▶ **YOUR TASK**
Search the data below for the string "turnRunsTheDecodedWord". Extract every line that contains it.

· · · · · · ·

-- ==== Sys2Proof/Certificates/Slice0/Obligations.lean ====
section
/-!
DEFINITION. The statements for the provers, from the numbered rules of the spec, chapter by chapter. A `def` in lower case
is a part of a statement or a term that statements use. Where a statement rests on a choice of the model, its docstring
names the log entry.
-/

open Sys2Proof Sys2Proof.Machine

/-! ### Words and their encoding -/

/-- Words that the encodings of R19, R66, R127, R138, R140, R146, R153, R179, R211, R243 and R318 give decode to the
instructions they stand for: thirteen words of thirteen majors, one of them with a mark and a stall count. A word with a
reserved field and one with a reserved major (R22) decode to none. -/
def Obligations.WordsDecodeAsTheSpecWritesThem : Prop :=
  decode 0xA80221A0#32 = .ok ⟨true, 2, .vadd 1 2 3 2⟩ ∧
  decode 0x010C0020#32 = .ok ⟨false, 0, .lis 6 32⟩ ∧
  decode 0x09C85368#32 = .ok ⟨false, 0, .log3High 4 5 6 0x68⟩ ∧
  decode 0x0DA00410#32 = .ok ⟨false, 0, .mma 8 0 1 16⟩ ∧
  decode 0x03085310#32 = .ok ⟨false, 0, .amoAdd 4 5 6 1⟩ ∧
  decode 0x03405303#32 = .ok ⟨false, 0, .unbind 5 6⟩ ∧
  decode 0x04D05422#32 = .ok ⟨false, 0, .bwait 8 5 8 2⟩ ∧
  decode 0x050E5300#32 = .ok ⟨false, 0, .snapBegin 7 5 6⟩ ∧
  decode 0x0C841001#32 = .ok ⟨false, 0, .qadv 2 1⟩ ∧
  decode 0x0CE02184#32 = .ok ⟨false, 0, .hbacc 16 2 3⟩ ∧
  decode 0x0D488283#32 = .ok ⟨false, 0, .tmov 4 8 5⟩ ∧
  decode 0x0EC82312#32 = .ok ⟨false, 0, .bscadd 4 2 6 1⟩ ∧
  decode 0x0E8A1203#32 = .ok ⟨false, 0, .frecvop 5 1 4⟩ ∧
  decode 0x00420070#32 = .error .reservedField ∧
  decode 0x0FC00000#32 = .error .reservedMajor

/-- The encoder and the decoder agree (R16 to R24): the word written for a well-formed instruction, at any restart mark
and stall count, decodes to that instruction with that mark and count. -/
def Obligations.EveryEncodedInstructionDecodesToItself : Prop :=
  ∀ (x : Decoded) (w : BitVec 32), x.instr.wellFormed = true → encode x = some w → decode w = .ok x

/-- No bit of a word is dropped (R16, R19, R21): a word that decodes is the word of what it decodes to, and that is
well formed. -/
def Obligations.EveryDecodedWordIsItsEncoding : Prop :=
  ∀ (w : BitVec 32) (x : Decoded), decode w = .ok x → encode x = some w ∧ x.instr.wellFormed = true

namespace Sys2Proof

/-- A reserved major opcode stands for no instruction (R22): the majors 0x16 to 0x1F, 0x3E and 0x3F, whatever the
other bits. When such a word is run it ends in ILLEGAL with the word in HTVAL (R21 step 1, R77). -/
def reservedMajorsAreIllegal : Prop :=
  ∀ w : BitVec 32, ((0x16 ≤ (wordOp w).toNat ∧ (wordOp w).toNat ≤ 0x1F) ∨ 0x3E ≤ (wordOp w).toNat) →
    decode w = .error .reservedMajor ∧
    ∀ s : State, refuseWord (holdWord s w) .reservedMajor =
      .next (takeTrap (discardWait (holdWord s w)) { code := 0x01, val := w.setWidth 64 } (sourceOf s.issue.side))

/-- Where the word at a side's program counter decodes, the side's turn is exec of the instruction, with the word, its
restart mark and its stall count at hand, and with the caches held to their sizes after it (R9, R12, R13, R16, R21). What
may stand in the way is ruled out by the hypotheses: nothing is due first, no other hart of the slot is inside a timed
region (R188), the side has a word to issue (R54, R74), no interrupt and no engine fault is due (R76, R344), and the slot's
sequencer serves the hart (R286). A trap of a scalar-side word stands behind one that the vector side's word raises in the
cycle, which is taken in its place (R76). Retiring moves past the word: retirementMovesToTheNextWord. Only an L1, and the
slices of one number of a stack's L2, beyond their sizes lose lines. -/
def turnRunsTheDecodedWord : Prop :=
  (∀ (s f g t : State) (p : Place) (sd : Side) (rest : List Turn) (w : BitVec 32) (x : Decoded),
    s.agenda = .side p sd :: rest →
    dueBefore { s with agenda := rest } (.side p sd) = none →
    State.focus { s with agenda := rest } p = some f →
    frozenOut f = false → mayIssue f.hart sd = true →
    (sd = .scalar → dueInterrupt f.hart = none) → (mayIssue f.hart .vector = true → f.hart.tl.faults = []) →
    (sd = .scalar → g = beginIssue f sd none) → (sd = .vector → sequence (beginIssue f sd none) = some g) →
    fetchWord g = .ok (w, t) →
    decode w = .ok x →
    let o := exec x.instr (holdWord t w)
    let trapped : Prop := ∃ v, o = .next v ∧ v.issue.trapped = true
    (sd = .vector ∨ ¬ trapped ∨ vectorTrap g = none → step s = settled o) ∧
    (∀ v, sd = .scalar → trapped → vectorTrap g = some v → step s = settled (.next v))) ∧
  (∀ u : State, (∀ core, (u.l1.filter (fun (y : L1Line) => y.core == core)).length ≤ 6144) →
    (∀ stack slice, (u.l2.filter (fun (y : L2Line) => y.stack == stack && y.line % 4 == slice)).length ≤ 786432) →
    settled (.next u) = .next u)

/-- A word that retires leaves its side at the next word, 4 bytes on, and INSTRET one greater; on the vector side VPROG
reads 0 again, and HRPC names the word if its restart mark is set, and is as before otherwise (R16, R17, R63). On the
scalar side the restart mark has no effect. -/
def retirementMovesToTheNextWord : Prop :=
  ∀ s : State,
    (s.issue.side = .scalar →
      (retire s).hart.sc.pc = s.hart.sc.pc + 4 ∧ (retire s).hart.cs.instret = s.hart.cs.instret + 1 ∧
      (retire s).hart.cs.hrpc = s.hart.cs.hrpc ∧ (retire s).hart.ve = s.hart.ve) ∧
    (s.issue.side = .vector →
      (retire s).hart.ve.pc = s.hart.ve.pc + 4 ∧ (retire s).hart.cs.instret = s.hart.cs.instret + 1 ∧
      (retire s).hart.cs.vprog = 0 ∧ (retire s).hart.sc = s.hart.sc ∧
      (s.issue.p = false → (retire s).hart.cs.hrpc = s.hart.cs.hrpc) ∧
      (s.issue.p = true → (retire s).hart.cs.hrpc.toNat = s.hart.ve.pc.toNat % 2 ^ 56)) ∧
    (retire s).mem = s.mem ∧ (retire s).parked = s.parked

end Sys2Proof

/-- A step runs the decoded word and retiring moves past it (R9, R12, R16, R17, R21, R63, R76): where the word at a
side's program counter decodes and nothing comes before it, the side's turn is exec of the instruction; a word that
retires leaves its side 4 bytes on, with INSTRET one greater. -/
def Obligations.StepRunsTheDecodedWord : Prop := turnRunsTheDecodedWord ∧ retirementMovesToTheNextWord

namespace Sys2Proof

/-- A word that its side mark does not admit on the executing side raises ILLSIDE, with the word in HTVAL, and has no
effect of its own: a word marked S on the vector side, and a word marked V on the scalar side (R20, R21 step 2, R77). -/
def wordsOfTheOtherSideRaiseIllside : Prop :=
  ∀ (i : Instr) (s : State),
    ((i.mark = some .s ∧ s.issue.side = .vector) ∨ (i.mark = some .v ∧ s.issue.side = .scalar)) →
    exec i s = .next (takeTrap (discardWait s) { code := 0x02, val := s.issue.word.setWidth 64 } (sourceOf s.issue.side))

end Sys2Proof

/-- A word of a reserved major raises ILLEGAL and a word of the other side raises ILLSIDE, with the word in HTVAL and
with no effect of its own (R20, R21, R22, R77). -/
def Obligations.WordsThatMayNotRunTrap : Prop := reservedMajorsAreIllegal ∧ wordsOfTheOtherSideRaiseIllside

namespace Sys2Proof

/-! ### Scalar words -/

/-- What the words of INT and INT2 compute from g[a], g[b] and the value g[d] held (R64). -/
def scalarTable : List ((BitVec 5 → BitVec 5 → BitVec 5 → Instr) × (Word → Word → Word → Word)) :=
  [(.add, fun x y _ => x + y),
   (.sub, fun x y _ => x - y),
   (.and, fun x y _ => x &&& y),
   (.or, fun x y _ => x ||| y),
   (.xor, fun x y _ => x ^^^ y),
   (.andn, fun x y _ => x &&& ~~~y),
   (.shl, fun x y _ => x <<< (y.setWidth 6).toNat),
   (.shr, fun x y _ => x >>> (y.setWidth 6).toNat),
   (.sra, fun x y _ => x.sshiftRight (y.setWidth 6).toNat),
   (.mul, fun x y _ => x * y),
   (.mulh, fun x y _ => ((x.signExtend 128 * y.signExtend 128) >>> 64).setWidth 64),
   (.mulhn, fun x y _ => ((x.setWidth 128 * y.setWidth 128) >>> 64).setWidth 64),
   (.div, fun x y _ => if y = 0 then BitVec.allOnes 64 else x.sdiv y),
   (.divn, fun x y _ => if y = 0 then BitVec.allOnes 64 else x / y),
   (.rem, fun x y _ => if y = 0 then x else x.srem y),
   (.remn, fun x y _ => if y = 0 then x else x % y),
   (.slt, fun x y _ => if x.toInt < y.toInt then 1 else 0),
   (.sltn, fun x y _ => if x < y then 1 else 0),
   (.min, fun x y _ => if x.toInt ≤ y.toInt then x else y),
   (.max, fun x y _ => if x.toInt ≤ y.toInt then y else x),
   (.minn, fun x y _ => if x ≤ y then x else y),
   (.maxn, fun x y _ => if x ≤ y then y else x),
   (.rotl, fun x y _ => x.rotateLeft (y.setWidth 6).toNat),
   (.sel, fun x y z => if z ≠ 0 then x else y)]

/-- The words of INT2 with one source (R64). -/
def scalarUnaryTable : List ((BitVec 5 → BitVec 5 → Instr) × (Word → Word)) :=
  [(.clz, fun x => BitVec.ofNat 64 ((List.range 64).takeWhile (fun i => !x.getMsbD i)).length),
   (.ctz, fun x => BitVec.ofNat 64 ((List.range 64).takeWhile (fun i => !x.getLsbD i)).length),
   (.popc, fun x => BitVec.ofNat 64 ((List.range 64).countP (fun i => x.getLsbD i)))]

/-- The words of INTI with a signed immediate (R65). -/
def scalarSignedTable : List ((BitVec 5 → BitVec 5 → BitVec 9 → Instr) × (Word → Word → Word)) :=
  [(.addi, fun x i => x + i),
   (.andi, fun x i => x &&& i),
   (.ori, fun x i => x ||| i),
   (.xori, fun x i => x ^^^ i),
   (.slti, fun x i => if x.toInt < i.toInt then 1 else 0)]

/-- The shifts of INTI (R65). -/
def scalarShiftTable : List ((BitVec 5 → BitVec 5 → BitVec 6 → Instr) × (Word → Nat → Word)) :=
  [(.shli, fun x n => x <<< n),
   (.shri, fun x n => x >>> n),
   (.srai, fun x n => x.sshiftRight n)]

/-- Every word of INT and INT2 that issues on the scalar side completes: it writes the result of R64 to g[d], retires at
the following word, and changes nothing else, no memory and no other register. A write to g0 is discarded and g0 reads 0
(R61). The formulas are those of R64 on 64-bit values; division by zero and the one signed overflow of DIV and REM are
included. -/
def scalarArithmeticWritesItsResult : Prop :=
  ∀ (s : State) (d a b : BitVec 5), Issuing s .scalar →
    (∀ e ∈ scalarTable, ∃ t, exec (e.1 d a b) s = .next t ∧
      ScalarResult s t d (e.2 (gRead s.hart a.toNat) (gRead s.hart b.toNat) (gRead s.hart d.toNat))) ∧
    (∀ e ∈ scalarUnaryTable, ∃ t, exec (e.1 d a) s = .next t ∧ ScalarResult s t d (e.2 (gRead s.hart a.toNat)))

/-- Every word of INTI, LIS and SHIM that issues on the scalar side completes and writes g[d], and changes nothing else:
the immediate of INTI and LIS is sign-extended, and SHIM shifts g[d] left by 17 and fills in its field (R65, R66). -/
def scalarImmediatesWriteTheirResult : Prop :=
  ∀ (s : State) (d a : BitVec 5) (i : BitVec 9) (n : BitVec 6) (k : BitVec 17), Issuing s .scalar →
    (∀ e ∈ scalarSignedTable, ∃ t, exec (e.1 d a i) s = .next t ∧
      ScalarResult s t d (e.2 (gRead s.hart a.toNat) (i.signExtend 64))) ∧
    (∀ e ∈ scalarShiftTable, ∃ t, exec (e.1 d a n) s = .next t ∧
      ScalarResult s t d (e.2 (gRead s.hart a.toNat) n.toNat)) ∧
    (∃ t, exec (.lis d k) s = .next t ∧ ScalarResult s t d (k.signExtend 64)) ∧
    (∃ t, exec (.shim d k) s = .next t ∧
      ScalarResult s t d ((gRead s.hart d.toNat <<< 17) ||| k.setWidth 64))

end Sys2Proof

/-- Every word of INT, INT2, INTI, LIS and SHIM completes on the scalar side, writes its result to g[d] and changes
nothing else (R61, R64, R65, R66). -/
def Obligations.ScalarResultsAreWritten : Prop := scalarArithmeticWritesItsResult ∧ scalarImmediatesWriteTheirResult

namespace Sys2Proof

/-- The six branches of BCZ and the comparison of signed g[a] with 0 under which each is taken (R67). -/
def branchTable : List ((BitVec 5 → BitVec 14 → Instr) × (Int → Bool)) :=
  [(.beqz, fun x => x == 0), (.bnez, fun x => x != 0), (.bltz, fun x => decide (x < 0)),
   (.bgez, fun x => decide (0 ≤ x)), (.bgtz, fun x => decide (0 < x)), (.blez, fun x => decide (x ≤ 0))]

end Sys2Proof

/-- Every branch of BCZ, and JMP, that issues on the scalar side completes: it goes on at its own address plus four times
its signed offset where it is taken, at the following word otherwise, and changes nothing else (R16, R67). -/
def Obligations.ScalarBranchesGoWhereTheySay : Prop :=
  ∀ (s : State) (a : BitVec 5) (o : BitVec 14) (j : BitVec 22), Issuing s .scalar →
    (∀ e ∈ branchTable, ∃ t, exec (e.1 a o) s = .next t ∧
      ScalarJump s t (if e.2 (gRead s.hart a.toNat).toInt then s.hart.sc.pc + BitVec.ofInt 64 (4 * o.toInt)
        else s.hart.sc.pc + 4)) ∧
    (∃ t, exec (.jmp j) s = .next t ∧ ScalarJump s t (s.hart.sc.pc + BitVec.ofInt 64 (4 * j.toInt)))

namespace Sys2Proof

/-- The state with another return stack and spill pointer. -/
def withStack (s : State) (st : List Word) (sp : Word) : State :=
  s.mapHart (fun h => { h with sc := { h.sc with rstack := st }, cs := { h.cs with hrsp := sp } })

· · · · · · ·

▶ **EXPECTED ANSWER**
def turnRunsTheDecodedWord : Prop :=
def Obligations.StepRunsTheDecodedWord : Prop := turnRunsTheDecodedWord ∧ retirementMovesToTheNextWord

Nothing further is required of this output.